Landmark and museum in Lima, Peru

Rospigliosi Castle (Castillo Rospigliosi) is a castle and museum in the neighbourhood of Santa Beatriz in Lima District, Lima, Peru. Since 1959, part of the castle is occupied by the Aeronautical Museum of Peru (Museo Aeronáutico del Perú), previously housed at Las Palmas Air Base.

==History==
The castle was built in 1929, under the government of Augusto B. Leguía, its construction promoted by Dr. Carlos Rospigliosi Vigil (a descendant of the Italian Rospigliosi family). An urban legend claims that the castle was built by Rospigliosi in order to host King Alfonso XIII during his visit to Peru, with him even requesting the local authorities that he be allowed to build a moat surrounding it to justify the drawbridge that was initially part of the castle's design, which was denied.
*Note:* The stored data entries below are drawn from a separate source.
-- ==== Sys2Proof/Machine/State.lean ====
section
/-! DEFINITION. The state of CORE as plain data: everything `10_state.md` names (R20 to R39), the configuration
(R11), and the model's own fields for the host's side of the port (R46 to R49; log 1). -/

namespace Sys2Proof.Machine

/-- The contents of one address space (R60): (address, item) pairs, addresses strictly rising
(`Memory.wf`). An unlisted address holds no value (R40, R50; log 3). With `Byte` this is a list of `Host.Cell`. -/
abbrev Memory (α : Type) := List (Nat × α)

/-- The metadata registers, numbers 5 to 13 (R21, R22). `bpp` holds the 16 bits of `META.BPP` that are not
hard-wired to 0; `topdown` is bit 0 of `META.FLAGS`, whose bits 31:1 read 0 (R21, R23; log 6). -/
structure Metadata where
  filesize : Word
  pixoff : Word
  hdrsize : Word
  width : Word
  height : Word
  bpp : BitVec 16
  compression : Word
  palcount : Word
  topdown : Bool
deriving DecidableEq, Repr

/-- `STATUS`, bits 0 to 8 in this order; bits 31:9 read 0 (R29; log 6). -/
structure Status where
  busy : Bool
  ibufValid : Bool
  metaValid : Bool
  palValid : Bool
  ogridValid : Bool
  tgridValid : Bool
  rgridValid : Bool
  obufValid : Bool
  errSeen : Bool
deriving DecidableEq, Repr

/-- `ERR`: `CODE` in bits 7:0, `STAGE` in bits 11:8; bits 31:12 read 0 (R31; log 6). -/
structure ErrReg where
  code : BitVec 8
  stage : BitVec 4
deriving DecidableEq, Repr

/-- The errors of R260, codes 1 to 8 in this order. -/
inductive ErrorKind where
  | invalidFormat
  | unsupportedFeature
  | unsupportedDepth
  | truncatedData
  | paletteIndexOutOfRange
  | capacityExceeded
  | inputNotValid
  | illegalCommand
deriving DecidableEq, Repr

/-- `raise E(info)` of R17: the error and its `ERR_INFO`. -/
structure Raise where
  kind : ErrorKind
  info : Nat
deriving DecidableEq, Repr

/-- A supported depth, the values of `META.BPP` (R10, R170). -/
inductive Depth where
  | d24
  | d8
  | d4
  | d1
deriving DecidableEq, Repr

/-- A PixelGrid as a value (R18, R19): width, height, and the pixels row by row, row 0 the visual top. -/
structure Grid where
  w : Nat
  h : Nat
  px : List RGB
deriving DecidableEq, Repr

/-- What the host does at CORE's boundary (R46 to R49, R300). `writeReg 0 w` is `ISSUE(w)` (R28, R47). -/
inductive HostAction where
  | loadbuf (bytes : List Byte)
  | writeReg (n : BitVec 5) (v : Word)
  | readReg (n : BitVec 5)
  | readIbuf (a : Nat)
  | readPal (i : Nat)
  | readPixel (g : GridName) (x y : Nat)
  | readObuf (a : Nat)
  | reset
deriving DecidableEq, Repr

/-- The host action `ISSUE(word)` (R47): a write of the word to `CMD`, register 0 (R28). -/
abbrev HostAction.issue (w : Word) : HostAction := .writeReg 0 w

/-- What a host read answers (R48): a register as a number, a byte, or a pixel (a triple, R67). -/
inductive HostData where
  | number (v : Nat)
  | byte (b : Byte)
  | pixel (p : RGB)
deriving DecidableEq, Repr

/-- The model's count, memory by memory, of the times its contents in use became others (log 17). -/
structure Generations where
  ibuf : Nat
  pal : Nat
  ogrid : Nat
  tgrid : Nat
  rgrid : Nat
  obuf : Nat
deriving DecidableEq, Repr

/-- The state of CORE (R20). `CMD` has no field: it "holds nothing between commands" (R28). The last four
fields are the model's own (log 1, log 5, log 17). -/
structure State where
  /-- R11, R45: the configuration, fixed for a given CORE (log 4). -/
  cfg : Config
  /-- Registers 5 to 13, `META.*` (R22). -/
  imeta : Metadata
  /-- Register 4, `IBUF_LEN` (R27). -/
  ibufLen : Nat
  /-- Register 14, `PAL_LEN` (R27). -/
  palLen : Word
  /-- Registers 15 and 16, `OG_W`, `OG_H` (R26). -/
  ogW : Nat
  ogH : Nat
  /-- Registers 17 and 18, `TG_W`, `TG_H` (R26). -/
  tgW : Nat
  tgH : Nat
  /-- Registers 19 and 20, `RG_W`, `RG_H` (R26). -/
  rgW : Nat
  rgH : Nat
  /-- Register 21, `OBUF_LEN` (R27). -/
  obufLen : Nat
  /-- Register 1, `STATUS` (R29). -/
  status : Status
  /-- Register 2, `ERR` (R31). -/
  err : ErrReg
  /-- Register 3, `ERR_INFO` (R32). -/
  errInfo : Word
  /-- The input buffer (R34). -/
  ibuf : Memory Byte
  /-- The palette memory (R35). -/
  pal : Memory RGB
  /-- The original grid, pixel (x, y) at index `y * OG_W + x` (R36). -/
  ogrid : Memory RGB
  /-- The transformed grid (R37). -/
  tgrid : Memory RGB
  /-- The resampled grid (R38). -/
  rgrid : Memory RGB
  /-- The output buffer (R39). -/
  obuf : Memory Byte
  /-- The host actions still to come, in the order the host performs them (R78; log 1). -/
  pending : List HostAction
  /-- What the last host read answered (R48; log 1). -/
  hostData : Option HostData
  /-- How many free values host reads have been given (R40; log 5). -/
  freeCount : Nat
  /-- The generation of each memory (R71; log 17). -/
  gens : Generations
deriving DecidableEq, Repr

/-- Why a step ends in a fault. No state of the invariant `Inv` (Sys2Proof/Safety.lean) raises one. -/
inductive Fault where
  /-- A command needs a location of IBUF, PAL or a grid, under a valid flag of 1 and inside the length its
  registers give, that holds no value. Raised by `HPARSE`, `PALRD`, `PXDEC`, `XFORM`, `RESIZE`, `PPMENC` and
  what is made of them, and only in states no run reaches (R34, R40, R41). Safe (log 3). -/
  | unwrittenLocation
  /-- `META_VALID` is 1 and `META.BPP` is not 1, 4, 8 or 24. Raised by `PALRD` and `PXDEC` and what is made of
  them, and only in states no run reaches: "no other value can occur" (R170). Safe (log 14). -/
  | depthNotAdmitted
deriving DecidableEq, Repr

/-- Why a step is refused. -/
inductive Refusal where
  /-- No meaning yet for the instruction of this mnemonic. No arm of `exec` answers so. Safe. -/
  | notModelled (mnemonic : String)
  /-- `LOADBUF` of a file longer than `IBUF_CAP`: "a longer file cannot be loaded and the action does not
  happen" (R46, U11). Raised by the host action, by no command. Safe (log 8). -/
  | fileTooLong
  /-- `LOADBUF` while `BUSY` is 1, which leaves the command's result unspecified (R79, R310, U3). Raised by the
  host action, only in states no run reaches. Safe (log 7). -/
  | loadWhileBusy
deriving DecidableEq, Repr

/-- What a command or a step answers. -/
abbrev Result := Host.Outcome State Fault Refusal

/-- `META.*` after reset: unspecified behind `META_VALID = 0` (R50); the model's value is 0 (log 2). -/
def Metadata.zero : Metadata :=
  { filesize := 0, pixoff := 0, hdrsize := 0, width := 0, height := 0, bpp := 0, compression := 0, palcount := 0
    topdown := false }

/-- `STATUS` after reset: 0 (R50). -/
def Status.zero : Status :=
  { busy := false, ibufValid := false, metaValid := false, palValid := false, ogridValid := false
    tgridValid := false, rgridValid := false, obufValid := false, errSeen := false }

/-- The generations after reset: the model's own count begins at 0 (log 17). -/
def Generations.zero : Generations := { ibuf := 0, pal := 0, ogrid := 0, tgrid := 0, rgrid := 0, obuf := 0 }

/-- A CORE of configuration `c` right after reset (R50, R300): `STATUS`, `ERR` and `ERR_INFO` are 0. Everything
behind a valid flag is unspecified: the model names 0 for a register (log 2) and no value for a memory location
(log 3). No host action is to come (R301). -/
def State.resetOf (c : Config) : State :=
  { cfg := c
    imeta := Metadata.zero
    ibufLen := 0, palLen := 0, ogW := 0, ogH := 0, tgW := 0, tgH := 0, rgW := 0, rgH := 0, obufLen := 0
    status := Status.zero
    err := { code := 0, stage := 0 }
    errInfo := 0
    ibuf := [], pal := [], ogrid := [], tgrid := [], rgrid := [], obuf := []
    pending := [], hostData := none, freeCount := 0, gens := Generations.zero }

/-- The machine right after reset, in the standard configuration (R50, R300; log 4). -/
def State.reset : State := State.resetOf Config.standard

end Sys2Proof.Machine
end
The legend concludes that as the castle's construction was coming to an end, the political revolution that caused the establishment of a republic in Spain put an end to the King's planned visit, and the doctor was forced to use the castle as his residence. Peruvian historian Juan Luis Orrego Penagos claims that, while Rospigliosi was very much eager with his project, his original intent had always been to use it as a family residence for his wife, son and himself.

The Academy of Air Warfare of the Peruvian Air Force subsequently occupied the castle's premises in 1949, which it has continued to operate in since, and the castle served as a filming location for movies of the era, such as Enzo Longhi's La Perricholi (1928), first screened at the Cine Colón.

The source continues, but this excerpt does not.